TASK TO COMPLETE: Go through the material below and count the lines in which the word "stale" occurs; the only output is the number.

GIVEN RECORDS:
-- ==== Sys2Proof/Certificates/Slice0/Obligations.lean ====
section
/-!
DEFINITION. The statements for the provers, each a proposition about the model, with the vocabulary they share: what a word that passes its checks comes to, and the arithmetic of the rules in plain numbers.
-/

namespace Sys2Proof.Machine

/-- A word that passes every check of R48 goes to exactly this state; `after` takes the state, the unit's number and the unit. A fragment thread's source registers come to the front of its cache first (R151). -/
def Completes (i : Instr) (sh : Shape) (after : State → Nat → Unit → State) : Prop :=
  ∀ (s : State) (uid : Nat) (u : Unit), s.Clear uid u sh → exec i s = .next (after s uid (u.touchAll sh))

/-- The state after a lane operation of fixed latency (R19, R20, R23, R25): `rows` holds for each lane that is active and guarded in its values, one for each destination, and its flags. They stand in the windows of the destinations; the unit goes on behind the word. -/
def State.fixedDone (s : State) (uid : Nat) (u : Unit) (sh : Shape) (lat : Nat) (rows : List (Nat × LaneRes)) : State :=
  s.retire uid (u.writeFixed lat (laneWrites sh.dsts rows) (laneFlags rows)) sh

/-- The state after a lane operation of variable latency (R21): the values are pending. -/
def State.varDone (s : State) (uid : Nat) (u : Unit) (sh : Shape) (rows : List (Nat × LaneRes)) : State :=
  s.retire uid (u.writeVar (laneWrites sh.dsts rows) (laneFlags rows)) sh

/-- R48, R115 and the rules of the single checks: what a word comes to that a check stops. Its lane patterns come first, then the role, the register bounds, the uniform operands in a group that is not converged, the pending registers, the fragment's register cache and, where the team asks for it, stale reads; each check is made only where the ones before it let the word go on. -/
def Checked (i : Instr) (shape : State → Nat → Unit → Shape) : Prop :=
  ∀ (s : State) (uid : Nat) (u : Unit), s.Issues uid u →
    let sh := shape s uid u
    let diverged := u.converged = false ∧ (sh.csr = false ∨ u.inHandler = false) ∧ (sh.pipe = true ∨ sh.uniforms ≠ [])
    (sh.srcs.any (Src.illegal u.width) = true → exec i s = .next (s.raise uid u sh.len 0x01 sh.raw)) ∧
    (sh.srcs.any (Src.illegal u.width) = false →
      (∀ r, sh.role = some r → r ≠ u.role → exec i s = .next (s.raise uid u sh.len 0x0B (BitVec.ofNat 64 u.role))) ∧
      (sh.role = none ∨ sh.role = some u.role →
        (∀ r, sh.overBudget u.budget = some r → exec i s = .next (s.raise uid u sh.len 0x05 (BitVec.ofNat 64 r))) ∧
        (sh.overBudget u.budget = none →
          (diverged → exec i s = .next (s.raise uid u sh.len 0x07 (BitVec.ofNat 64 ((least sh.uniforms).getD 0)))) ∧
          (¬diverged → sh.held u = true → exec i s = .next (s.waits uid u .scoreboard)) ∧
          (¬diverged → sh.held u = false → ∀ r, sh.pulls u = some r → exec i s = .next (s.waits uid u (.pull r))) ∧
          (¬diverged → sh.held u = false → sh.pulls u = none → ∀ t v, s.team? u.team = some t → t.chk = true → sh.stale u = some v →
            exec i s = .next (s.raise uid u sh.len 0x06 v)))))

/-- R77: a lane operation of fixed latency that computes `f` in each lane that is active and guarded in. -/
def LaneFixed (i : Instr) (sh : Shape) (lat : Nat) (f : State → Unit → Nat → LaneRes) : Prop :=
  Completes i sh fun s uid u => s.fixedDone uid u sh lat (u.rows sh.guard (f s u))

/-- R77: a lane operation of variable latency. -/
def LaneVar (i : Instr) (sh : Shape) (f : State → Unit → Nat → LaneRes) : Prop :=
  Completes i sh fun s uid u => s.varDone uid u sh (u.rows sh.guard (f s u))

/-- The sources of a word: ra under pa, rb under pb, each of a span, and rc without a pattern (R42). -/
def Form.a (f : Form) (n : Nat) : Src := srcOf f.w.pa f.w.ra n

ANSWER AREA: 2